:: Task requirements ::
Lines from the top of the entries through the line that has "def offer (w" must be duplicated exactly, and no others.
---------------
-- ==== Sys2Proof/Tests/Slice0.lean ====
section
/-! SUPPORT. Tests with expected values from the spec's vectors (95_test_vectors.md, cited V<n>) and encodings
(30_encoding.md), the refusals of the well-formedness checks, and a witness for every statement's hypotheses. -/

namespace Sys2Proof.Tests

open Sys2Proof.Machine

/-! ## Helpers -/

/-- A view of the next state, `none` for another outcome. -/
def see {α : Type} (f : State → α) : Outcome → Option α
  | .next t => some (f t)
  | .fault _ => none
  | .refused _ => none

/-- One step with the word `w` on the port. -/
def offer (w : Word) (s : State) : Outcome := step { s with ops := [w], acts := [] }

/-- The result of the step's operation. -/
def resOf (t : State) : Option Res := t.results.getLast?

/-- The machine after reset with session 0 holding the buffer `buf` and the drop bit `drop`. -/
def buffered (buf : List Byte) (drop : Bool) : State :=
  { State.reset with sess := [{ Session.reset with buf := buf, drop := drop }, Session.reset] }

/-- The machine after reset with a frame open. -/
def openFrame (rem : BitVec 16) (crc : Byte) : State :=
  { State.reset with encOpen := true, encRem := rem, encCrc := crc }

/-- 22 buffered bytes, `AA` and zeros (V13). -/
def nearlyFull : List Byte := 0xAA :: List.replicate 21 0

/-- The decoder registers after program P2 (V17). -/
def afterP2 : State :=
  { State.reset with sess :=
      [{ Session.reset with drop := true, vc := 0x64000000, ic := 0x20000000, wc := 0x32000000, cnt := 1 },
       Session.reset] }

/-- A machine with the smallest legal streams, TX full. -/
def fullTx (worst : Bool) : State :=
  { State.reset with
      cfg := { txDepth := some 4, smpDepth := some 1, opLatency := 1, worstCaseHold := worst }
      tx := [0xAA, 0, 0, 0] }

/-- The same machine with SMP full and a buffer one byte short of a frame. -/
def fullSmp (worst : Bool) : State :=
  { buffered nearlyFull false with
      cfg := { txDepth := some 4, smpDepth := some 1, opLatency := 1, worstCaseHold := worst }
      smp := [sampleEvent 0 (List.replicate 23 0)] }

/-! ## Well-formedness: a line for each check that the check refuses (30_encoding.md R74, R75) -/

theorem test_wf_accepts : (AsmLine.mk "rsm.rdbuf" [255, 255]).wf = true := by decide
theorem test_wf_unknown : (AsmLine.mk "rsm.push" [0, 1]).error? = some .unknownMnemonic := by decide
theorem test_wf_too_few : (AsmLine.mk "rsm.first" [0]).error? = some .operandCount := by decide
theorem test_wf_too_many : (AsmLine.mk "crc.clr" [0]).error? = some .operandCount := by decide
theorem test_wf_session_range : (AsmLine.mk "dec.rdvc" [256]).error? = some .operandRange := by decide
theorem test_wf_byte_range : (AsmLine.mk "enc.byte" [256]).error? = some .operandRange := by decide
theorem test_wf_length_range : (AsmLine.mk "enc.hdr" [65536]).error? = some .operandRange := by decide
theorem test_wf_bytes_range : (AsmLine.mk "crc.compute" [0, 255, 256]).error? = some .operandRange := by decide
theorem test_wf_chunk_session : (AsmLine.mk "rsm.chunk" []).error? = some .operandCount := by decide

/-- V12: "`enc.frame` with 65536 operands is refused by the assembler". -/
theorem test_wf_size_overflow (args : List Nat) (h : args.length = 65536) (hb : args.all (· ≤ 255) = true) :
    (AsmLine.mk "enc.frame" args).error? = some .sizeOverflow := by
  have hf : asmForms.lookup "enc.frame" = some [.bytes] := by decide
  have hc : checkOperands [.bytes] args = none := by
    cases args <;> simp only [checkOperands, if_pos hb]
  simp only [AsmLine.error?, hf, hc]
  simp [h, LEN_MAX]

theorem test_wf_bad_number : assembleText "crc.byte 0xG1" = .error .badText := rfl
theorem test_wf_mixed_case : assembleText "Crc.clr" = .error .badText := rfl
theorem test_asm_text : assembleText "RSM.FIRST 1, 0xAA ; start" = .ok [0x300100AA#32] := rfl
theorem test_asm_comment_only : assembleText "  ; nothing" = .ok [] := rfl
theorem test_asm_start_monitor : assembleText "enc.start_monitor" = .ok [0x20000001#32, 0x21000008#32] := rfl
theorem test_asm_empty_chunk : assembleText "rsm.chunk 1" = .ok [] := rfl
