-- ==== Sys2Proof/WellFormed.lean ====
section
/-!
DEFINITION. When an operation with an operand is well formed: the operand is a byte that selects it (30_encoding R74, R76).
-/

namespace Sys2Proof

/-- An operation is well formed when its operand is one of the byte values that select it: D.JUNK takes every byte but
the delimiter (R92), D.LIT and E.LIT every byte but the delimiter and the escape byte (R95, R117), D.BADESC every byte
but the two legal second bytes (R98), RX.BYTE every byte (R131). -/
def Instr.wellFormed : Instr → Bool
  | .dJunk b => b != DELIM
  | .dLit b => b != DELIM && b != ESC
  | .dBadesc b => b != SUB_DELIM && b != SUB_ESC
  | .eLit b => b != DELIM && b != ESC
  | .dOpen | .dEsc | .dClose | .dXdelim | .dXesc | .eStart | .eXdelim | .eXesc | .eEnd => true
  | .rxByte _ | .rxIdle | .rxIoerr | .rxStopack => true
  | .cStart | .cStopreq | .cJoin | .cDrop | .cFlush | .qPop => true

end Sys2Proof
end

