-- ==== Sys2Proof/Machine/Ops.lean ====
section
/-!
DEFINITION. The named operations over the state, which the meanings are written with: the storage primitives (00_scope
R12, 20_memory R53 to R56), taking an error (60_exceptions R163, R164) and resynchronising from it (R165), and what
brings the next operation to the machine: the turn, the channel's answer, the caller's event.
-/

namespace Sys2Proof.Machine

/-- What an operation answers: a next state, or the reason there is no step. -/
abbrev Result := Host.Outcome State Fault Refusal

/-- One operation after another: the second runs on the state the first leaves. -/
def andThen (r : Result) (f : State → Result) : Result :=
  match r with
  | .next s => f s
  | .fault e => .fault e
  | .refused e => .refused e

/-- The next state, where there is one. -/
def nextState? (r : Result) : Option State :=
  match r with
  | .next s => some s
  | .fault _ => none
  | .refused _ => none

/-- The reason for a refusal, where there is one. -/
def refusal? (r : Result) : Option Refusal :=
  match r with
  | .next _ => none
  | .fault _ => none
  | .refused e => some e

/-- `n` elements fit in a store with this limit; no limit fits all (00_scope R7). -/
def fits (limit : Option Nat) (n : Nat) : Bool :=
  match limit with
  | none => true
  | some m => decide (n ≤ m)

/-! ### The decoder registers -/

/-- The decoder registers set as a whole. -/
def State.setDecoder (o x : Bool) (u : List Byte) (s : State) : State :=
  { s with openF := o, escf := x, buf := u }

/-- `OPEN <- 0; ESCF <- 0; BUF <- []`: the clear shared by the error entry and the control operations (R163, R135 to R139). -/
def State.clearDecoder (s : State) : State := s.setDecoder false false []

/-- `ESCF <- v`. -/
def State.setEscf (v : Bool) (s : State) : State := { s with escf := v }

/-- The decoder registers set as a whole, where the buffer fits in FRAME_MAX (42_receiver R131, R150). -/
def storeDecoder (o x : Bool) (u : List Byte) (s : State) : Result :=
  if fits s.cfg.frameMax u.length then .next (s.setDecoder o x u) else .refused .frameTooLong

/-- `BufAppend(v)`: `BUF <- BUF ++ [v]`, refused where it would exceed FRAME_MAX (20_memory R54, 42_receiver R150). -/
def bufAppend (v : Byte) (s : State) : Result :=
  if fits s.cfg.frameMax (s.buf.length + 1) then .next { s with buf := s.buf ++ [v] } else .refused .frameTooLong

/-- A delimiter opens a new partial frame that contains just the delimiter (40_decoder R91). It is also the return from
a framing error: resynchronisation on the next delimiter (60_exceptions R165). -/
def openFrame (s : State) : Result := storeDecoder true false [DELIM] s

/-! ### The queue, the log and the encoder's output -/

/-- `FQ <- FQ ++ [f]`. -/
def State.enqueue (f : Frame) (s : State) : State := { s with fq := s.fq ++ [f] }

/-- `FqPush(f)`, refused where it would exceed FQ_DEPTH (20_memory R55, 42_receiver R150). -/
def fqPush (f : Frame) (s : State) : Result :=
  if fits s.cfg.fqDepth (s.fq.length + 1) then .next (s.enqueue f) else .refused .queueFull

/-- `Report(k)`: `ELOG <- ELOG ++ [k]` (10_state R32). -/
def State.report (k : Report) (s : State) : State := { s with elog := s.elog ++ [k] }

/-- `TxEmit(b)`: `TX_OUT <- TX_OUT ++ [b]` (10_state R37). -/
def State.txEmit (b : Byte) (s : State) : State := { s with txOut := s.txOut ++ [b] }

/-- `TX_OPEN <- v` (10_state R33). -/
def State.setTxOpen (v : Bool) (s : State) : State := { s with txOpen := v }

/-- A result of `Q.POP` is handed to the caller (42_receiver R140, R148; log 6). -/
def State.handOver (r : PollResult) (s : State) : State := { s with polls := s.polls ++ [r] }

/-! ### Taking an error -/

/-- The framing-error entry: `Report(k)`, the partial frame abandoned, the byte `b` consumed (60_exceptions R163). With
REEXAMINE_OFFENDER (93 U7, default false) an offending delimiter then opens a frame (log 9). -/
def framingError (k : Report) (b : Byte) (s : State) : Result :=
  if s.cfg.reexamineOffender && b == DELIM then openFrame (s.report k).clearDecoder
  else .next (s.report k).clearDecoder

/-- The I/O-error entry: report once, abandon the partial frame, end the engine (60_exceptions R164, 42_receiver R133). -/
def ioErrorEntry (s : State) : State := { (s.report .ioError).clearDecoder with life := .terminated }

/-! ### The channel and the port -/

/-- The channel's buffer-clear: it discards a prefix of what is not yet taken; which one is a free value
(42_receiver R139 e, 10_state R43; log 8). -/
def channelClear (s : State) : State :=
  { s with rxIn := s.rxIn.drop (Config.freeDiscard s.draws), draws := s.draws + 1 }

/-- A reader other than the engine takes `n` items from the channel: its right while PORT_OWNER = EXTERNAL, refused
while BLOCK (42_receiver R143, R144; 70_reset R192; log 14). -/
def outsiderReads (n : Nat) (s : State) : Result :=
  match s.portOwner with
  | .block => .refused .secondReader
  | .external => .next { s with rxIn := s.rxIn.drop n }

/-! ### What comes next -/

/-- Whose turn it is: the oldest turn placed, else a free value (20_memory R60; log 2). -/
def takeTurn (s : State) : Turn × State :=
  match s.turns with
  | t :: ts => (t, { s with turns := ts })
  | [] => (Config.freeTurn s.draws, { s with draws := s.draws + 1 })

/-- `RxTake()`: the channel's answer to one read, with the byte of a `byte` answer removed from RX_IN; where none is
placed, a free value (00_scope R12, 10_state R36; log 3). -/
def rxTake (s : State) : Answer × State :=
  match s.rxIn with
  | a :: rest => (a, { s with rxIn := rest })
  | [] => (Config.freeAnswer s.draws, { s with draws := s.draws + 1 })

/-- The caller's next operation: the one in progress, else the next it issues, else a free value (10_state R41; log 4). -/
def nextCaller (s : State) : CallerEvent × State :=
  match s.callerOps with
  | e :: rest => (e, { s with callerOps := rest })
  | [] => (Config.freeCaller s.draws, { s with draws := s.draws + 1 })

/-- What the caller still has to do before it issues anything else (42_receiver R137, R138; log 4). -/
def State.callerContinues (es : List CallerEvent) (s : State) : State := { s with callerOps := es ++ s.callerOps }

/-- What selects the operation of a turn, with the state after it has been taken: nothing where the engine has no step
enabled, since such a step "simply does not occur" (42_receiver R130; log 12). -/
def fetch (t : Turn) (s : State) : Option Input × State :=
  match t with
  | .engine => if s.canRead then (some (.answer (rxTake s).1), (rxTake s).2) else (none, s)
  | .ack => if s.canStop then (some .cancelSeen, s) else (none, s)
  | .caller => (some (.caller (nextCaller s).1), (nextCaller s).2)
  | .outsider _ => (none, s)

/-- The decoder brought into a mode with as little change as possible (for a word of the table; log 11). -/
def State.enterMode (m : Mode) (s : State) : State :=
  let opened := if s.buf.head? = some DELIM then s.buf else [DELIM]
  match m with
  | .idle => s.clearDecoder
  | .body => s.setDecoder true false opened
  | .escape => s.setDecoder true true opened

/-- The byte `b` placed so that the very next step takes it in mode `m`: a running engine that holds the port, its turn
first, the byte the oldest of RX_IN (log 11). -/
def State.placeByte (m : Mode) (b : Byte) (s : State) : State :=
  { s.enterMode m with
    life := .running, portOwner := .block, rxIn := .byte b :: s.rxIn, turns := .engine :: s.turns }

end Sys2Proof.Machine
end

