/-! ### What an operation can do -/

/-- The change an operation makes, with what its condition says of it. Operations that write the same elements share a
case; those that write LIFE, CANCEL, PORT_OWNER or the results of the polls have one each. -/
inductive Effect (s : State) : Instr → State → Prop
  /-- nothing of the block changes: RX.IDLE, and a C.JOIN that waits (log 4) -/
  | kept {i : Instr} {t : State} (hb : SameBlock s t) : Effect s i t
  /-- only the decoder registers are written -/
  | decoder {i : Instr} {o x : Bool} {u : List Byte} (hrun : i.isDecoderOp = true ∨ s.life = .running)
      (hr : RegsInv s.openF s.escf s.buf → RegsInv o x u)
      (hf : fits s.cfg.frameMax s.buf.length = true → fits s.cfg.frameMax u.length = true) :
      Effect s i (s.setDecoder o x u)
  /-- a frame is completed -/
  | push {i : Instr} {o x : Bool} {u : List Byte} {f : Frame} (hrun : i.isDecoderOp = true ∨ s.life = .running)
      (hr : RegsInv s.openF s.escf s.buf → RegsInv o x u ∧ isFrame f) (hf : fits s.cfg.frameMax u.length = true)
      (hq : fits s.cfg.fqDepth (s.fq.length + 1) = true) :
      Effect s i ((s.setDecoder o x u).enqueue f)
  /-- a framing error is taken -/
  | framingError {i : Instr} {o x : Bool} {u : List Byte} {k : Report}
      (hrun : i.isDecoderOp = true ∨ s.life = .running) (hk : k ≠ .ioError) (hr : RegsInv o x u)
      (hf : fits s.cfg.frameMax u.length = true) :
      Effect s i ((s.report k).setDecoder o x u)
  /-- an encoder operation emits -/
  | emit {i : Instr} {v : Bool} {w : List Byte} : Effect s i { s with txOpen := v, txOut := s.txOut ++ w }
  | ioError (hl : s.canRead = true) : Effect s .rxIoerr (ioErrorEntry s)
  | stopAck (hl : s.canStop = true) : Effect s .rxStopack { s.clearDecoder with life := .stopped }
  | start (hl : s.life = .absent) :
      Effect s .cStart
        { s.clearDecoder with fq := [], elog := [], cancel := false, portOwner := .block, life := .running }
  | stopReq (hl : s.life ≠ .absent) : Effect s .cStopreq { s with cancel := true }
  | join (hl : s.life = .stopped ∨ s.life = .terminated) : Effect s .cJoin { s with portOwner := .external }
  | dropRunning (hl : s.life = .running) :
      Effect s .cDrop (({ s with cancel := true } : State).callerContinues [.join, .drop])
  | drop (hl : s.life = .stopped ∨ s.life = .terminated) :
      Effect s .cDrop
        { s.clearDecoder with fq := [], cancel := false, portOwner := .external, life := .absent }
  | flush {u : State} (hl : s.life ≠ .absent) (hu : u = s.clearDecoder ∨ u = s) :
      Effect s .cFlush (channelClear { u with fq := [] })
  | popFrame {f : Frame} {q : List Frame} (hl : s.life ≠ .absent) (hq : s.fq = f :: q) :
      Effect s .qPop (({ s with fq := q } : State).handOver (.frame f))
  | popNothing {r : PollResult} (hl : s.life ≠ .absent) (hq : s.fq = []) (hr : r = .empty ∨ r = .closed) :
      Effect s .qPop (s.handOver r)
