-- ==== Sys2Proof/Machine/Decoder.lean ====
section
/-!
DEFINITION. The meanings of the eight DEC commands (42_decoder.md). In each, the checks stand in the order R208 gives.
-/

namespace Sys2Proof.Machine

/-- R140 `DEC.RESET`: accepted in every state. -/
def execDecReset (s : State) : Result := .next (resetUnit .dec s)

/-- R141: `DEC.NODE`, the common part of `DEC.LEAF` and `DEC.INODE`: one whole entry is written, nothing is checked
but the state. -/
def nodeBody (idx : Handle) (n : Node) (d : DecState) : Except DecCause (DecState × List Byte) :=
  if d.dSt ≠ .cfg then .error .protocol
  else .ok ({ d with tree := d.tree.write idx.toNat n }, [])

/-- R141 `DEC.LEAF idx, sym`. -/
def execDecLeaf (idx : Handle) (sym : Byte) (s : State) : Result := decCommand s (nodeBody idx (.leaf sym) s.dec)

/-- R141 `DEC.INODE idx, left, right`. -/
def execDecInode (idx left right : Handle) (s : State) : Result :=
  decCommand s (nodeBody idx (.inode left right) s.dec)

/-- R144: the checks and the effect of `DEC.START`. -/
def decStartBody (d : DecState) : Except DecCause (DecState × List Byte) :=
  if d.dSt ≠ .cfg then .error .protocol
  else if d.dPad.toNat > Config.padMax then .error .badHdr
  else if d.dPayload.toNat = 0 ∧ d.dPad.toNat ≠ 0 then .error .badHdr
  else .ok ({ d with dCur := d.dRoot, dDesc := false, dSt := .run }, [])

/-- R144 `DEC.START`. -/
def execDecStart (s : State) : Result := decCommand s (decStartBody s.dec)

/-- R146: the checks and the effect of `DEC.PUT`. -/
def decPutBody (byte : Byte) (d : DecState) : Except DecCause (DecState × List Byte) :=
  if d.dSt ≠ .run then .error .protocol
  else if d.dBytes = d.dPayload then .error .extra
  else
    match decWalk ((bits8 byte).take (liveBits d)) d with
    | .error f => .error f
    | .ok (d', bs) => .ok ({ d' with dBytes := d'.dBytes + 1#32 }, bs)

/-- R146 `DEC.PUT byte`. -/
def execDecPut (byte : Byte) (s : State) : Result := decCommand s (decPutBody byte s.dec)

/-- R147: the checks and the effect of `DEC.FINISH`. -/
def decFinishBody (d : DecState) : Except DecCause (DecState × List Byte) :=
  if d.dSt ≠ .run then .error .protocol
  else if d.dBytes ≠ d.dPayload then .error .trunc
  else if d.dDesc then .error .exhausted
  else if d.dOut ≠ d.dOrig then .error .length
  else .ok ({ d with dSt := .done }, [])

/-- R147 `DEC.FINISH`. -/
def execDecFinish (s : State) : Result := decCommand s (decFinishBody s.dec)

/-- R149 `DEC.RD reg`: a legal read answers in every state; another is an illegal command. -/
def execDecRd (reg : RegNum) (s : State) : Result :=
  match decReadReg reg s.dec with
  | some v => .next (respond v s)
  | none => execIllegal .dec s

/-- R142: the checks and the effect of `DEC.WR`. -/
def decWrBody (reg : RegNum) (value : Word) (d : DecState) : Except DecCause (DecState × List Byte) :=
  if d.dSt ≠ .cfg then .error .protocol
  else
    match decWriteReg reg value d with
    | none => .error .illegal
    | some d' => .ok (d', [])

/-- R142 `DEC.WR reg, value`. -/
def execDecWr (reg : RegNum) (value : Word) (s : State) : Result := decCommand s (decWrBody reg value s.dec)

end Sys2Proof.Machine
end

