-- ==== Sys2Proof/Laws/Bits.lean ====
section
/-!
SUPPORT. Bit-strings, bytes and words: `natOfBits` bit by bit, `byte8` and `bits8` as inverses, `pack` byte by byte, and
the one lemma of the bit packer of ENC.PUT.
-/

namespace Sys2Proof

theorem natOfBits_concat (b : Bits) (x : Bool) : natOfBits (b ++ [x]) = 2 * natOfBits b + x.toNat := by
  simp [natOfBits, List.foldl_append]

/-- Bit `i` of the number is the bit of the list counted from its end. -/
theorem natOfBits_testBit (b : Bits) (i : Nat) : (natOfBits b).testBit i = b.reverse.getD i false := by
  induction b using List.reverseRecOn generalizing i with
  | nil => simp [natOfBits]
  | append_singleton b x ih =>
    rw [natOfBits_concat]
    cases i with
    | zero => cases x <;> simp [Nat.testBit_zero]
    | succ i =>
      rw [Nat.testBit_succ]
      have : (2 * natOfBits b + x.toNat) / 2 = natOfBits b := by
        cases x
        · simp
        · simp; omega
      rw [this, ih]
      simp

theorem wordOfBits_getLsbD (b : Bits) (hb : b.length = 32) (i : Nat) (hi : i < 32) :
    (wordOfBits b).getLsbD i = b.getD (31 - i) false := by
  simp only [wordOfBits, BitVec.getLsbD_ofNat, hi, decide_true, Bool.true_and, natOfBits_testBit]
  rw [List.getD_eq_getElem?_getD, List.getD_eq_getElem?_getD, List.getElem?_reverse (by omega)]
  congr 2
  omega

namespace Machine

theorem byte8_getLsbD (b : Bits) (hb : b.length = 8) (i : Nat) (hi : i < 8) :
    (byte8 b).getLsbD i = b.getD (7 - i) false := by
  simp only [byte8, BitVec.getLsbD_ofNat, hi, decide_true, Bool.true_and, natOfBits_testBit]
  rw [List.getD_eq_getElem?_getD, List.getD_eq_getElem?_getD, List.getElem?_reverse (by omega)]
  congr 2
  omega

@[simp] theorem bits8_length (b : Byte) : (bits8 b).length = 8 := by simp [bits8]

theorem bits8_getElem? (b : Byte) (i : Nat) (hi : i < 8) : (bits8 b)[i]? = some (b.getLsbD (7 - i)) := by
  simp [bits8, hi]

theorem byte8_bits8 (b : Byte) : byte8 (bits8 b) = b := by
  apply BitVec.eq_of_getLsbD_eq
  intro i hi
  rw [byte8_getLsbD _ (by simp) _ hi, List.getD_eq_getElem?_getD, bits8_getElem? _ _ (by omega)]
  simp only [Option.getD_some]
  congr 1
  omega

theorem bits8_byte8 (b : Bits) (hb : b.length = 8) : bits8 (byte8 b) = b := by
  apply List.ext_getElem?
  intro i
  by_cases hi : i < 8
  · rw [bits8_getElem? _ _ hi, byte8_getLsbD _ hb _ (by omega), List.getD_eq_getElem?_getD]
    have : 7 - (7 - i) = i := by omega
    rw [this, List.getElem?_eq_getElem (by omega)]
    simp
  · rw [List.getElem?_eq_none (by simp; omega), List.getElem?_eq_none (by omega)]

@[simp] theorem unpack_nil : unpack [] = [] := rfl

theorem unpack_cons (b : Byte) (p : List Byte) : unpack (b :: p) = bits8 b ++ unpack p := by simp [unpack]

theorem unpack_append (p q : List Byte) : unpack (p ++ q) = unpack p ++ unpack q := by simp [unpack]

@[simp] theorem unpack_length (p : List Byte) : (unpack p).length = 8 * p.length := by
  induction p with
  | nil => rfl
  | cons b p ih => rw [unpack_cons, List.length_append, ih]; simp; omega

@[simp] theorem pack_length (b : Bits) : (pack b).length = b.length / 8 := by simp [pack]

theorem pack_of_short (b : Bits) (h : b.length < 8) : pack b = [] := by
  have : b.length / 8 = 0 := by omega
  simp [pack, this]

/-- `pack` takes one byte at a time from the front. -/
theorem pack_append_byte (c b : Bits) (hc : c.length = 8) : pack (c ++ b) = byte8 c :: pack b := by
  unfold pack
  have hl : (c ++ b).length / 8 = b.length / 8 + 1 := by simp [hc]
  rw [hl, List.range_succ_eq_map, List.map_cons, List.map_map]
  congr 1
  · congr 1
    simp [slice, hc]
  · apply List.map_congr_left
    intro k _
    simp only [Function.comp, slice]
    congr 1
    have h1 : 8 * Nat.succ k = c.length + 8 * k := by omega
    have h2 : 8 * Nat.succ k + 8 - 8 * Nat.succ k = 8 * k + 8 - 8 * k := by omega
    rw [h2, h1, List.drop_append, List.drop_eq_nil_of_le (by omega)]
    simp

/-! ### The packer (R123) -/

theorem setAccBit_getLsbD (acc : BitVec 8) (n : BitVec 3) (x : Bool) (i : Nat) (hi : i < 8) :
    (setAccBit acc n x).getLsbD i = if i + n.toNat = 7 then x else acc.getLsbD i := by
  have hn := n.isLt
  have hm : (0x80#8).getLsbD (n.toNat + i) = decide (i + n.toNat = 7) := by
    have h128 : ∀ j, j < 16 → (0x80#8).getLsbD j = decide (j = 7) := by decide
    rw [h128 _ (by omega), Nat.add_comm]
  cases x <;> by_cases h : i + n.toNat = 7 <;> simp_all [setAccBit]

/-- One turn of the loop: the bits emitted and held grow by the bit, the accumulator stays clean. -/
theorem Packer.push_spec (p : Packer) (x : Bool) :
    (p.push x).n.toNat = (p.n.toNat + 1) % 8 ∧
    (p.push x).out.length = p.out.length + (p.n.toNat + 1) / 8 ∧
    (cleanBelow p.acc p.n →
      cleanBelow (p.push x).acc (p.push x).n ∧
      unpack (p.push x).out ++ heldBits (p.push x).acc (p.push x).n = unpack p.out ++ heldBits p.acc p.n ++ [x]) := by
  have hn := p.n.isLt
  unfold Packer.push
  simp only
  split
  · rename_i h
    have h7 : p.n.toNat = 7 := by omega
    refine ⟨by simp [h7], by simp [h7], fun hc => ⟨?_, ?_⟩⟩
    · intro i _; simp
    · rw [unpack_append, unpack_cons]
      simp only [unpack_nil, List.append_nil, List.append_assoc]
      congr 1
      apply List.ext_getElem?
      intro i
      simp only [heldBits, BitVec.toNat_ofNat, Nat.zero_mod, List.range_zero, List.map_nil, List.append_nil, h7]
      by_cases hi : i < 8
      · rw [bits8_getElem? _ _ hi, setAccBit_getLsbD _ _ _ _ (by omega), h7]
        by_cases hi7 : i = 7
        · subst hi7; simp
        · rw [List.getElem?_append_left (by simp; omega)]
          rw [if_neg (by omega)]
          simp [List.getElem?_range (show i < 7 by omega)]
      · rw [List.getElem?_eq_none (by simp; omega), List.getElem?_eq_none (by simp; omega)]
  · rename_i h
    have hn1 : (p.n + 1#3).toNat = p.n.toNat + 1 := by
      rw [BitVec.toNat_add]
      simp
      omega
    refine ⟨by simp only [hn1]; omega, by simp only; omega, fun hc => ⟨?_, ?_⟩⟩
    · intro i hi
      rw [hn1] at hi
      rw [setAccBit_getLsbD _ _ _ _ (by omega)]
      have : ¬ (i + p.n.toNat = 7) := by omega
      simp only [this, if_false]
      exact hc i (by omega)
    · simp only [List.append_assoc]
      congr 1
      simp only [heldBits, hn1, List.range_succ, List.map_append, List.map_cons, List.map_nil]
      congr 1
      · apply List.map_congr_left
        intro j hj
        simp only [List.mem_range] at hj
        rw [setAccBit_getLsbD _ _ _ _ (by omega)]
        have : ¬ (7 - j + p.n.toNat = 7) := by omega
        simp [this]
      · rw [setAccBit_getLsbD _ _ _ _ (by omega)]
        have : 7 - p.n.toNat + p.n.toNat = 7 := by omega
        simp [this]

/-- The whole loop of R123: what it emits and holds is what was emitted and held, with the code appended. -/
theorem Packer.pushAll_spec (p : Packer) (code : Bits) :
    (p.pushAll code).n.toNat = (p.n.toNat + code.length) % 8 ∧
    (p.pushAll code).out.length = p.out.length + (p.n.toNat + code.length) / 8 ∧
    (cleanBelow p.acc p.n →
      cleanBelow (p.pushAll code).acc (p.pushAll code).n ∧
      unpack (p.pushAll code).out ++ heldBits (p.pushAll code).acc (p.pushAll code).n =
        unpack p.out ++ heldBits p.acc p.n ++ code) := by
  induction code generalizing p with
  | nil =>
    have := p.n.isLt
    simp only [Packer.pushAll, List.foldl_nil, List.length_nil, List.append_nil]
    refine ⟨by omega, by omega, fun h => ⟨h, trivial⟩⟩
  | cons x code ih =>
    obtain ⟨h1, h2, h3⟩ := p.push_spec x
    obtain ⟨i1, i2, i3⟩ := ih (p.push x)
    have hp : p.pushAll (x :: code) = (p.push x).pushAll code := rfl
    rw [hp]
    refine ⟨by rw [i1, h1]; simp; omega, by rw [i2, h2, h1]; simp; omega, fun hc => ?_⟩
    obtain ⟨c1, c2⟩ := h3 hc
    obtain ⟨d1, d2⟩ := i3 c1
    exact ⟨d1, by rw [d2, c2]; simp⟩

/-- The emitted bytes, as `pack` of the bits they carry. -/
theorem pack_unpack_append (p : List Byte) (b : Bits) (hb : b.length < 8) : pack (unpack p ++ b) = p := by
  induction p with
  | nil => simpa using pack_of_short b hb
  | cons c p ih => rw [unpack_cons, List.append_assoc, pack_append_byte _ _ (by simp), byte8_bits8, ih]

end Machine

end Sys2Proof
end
---------------
:: Reply to the exercise ::
-- ==== Sys2Proof/Tests/Slice0.lean ====
section
/-! SUPPORT. Tests with expected values from the spec's vectors (95_test_vectors.md, cited V<n>) and encodings
(30_encoding.md), the refusals of the well-formedness checks, and a witness for every statement's hypotheses. -/

namespace Sys2Proof.Tests

open Sys2Proof.Machine

/-! ## Helpers -/

/-- A view of the next state, `none` for another outcome. -/
def see {α : Type} (f : State → α) : Outcome → Option α
  | .next t => some (f t)
  | .fault _ => none
  | .refused _ => none

/-- One step with the word `w` on the port. -/
def offer (w : Word) (s : State) : Outcome := step { s with ops := [w], acts := [] }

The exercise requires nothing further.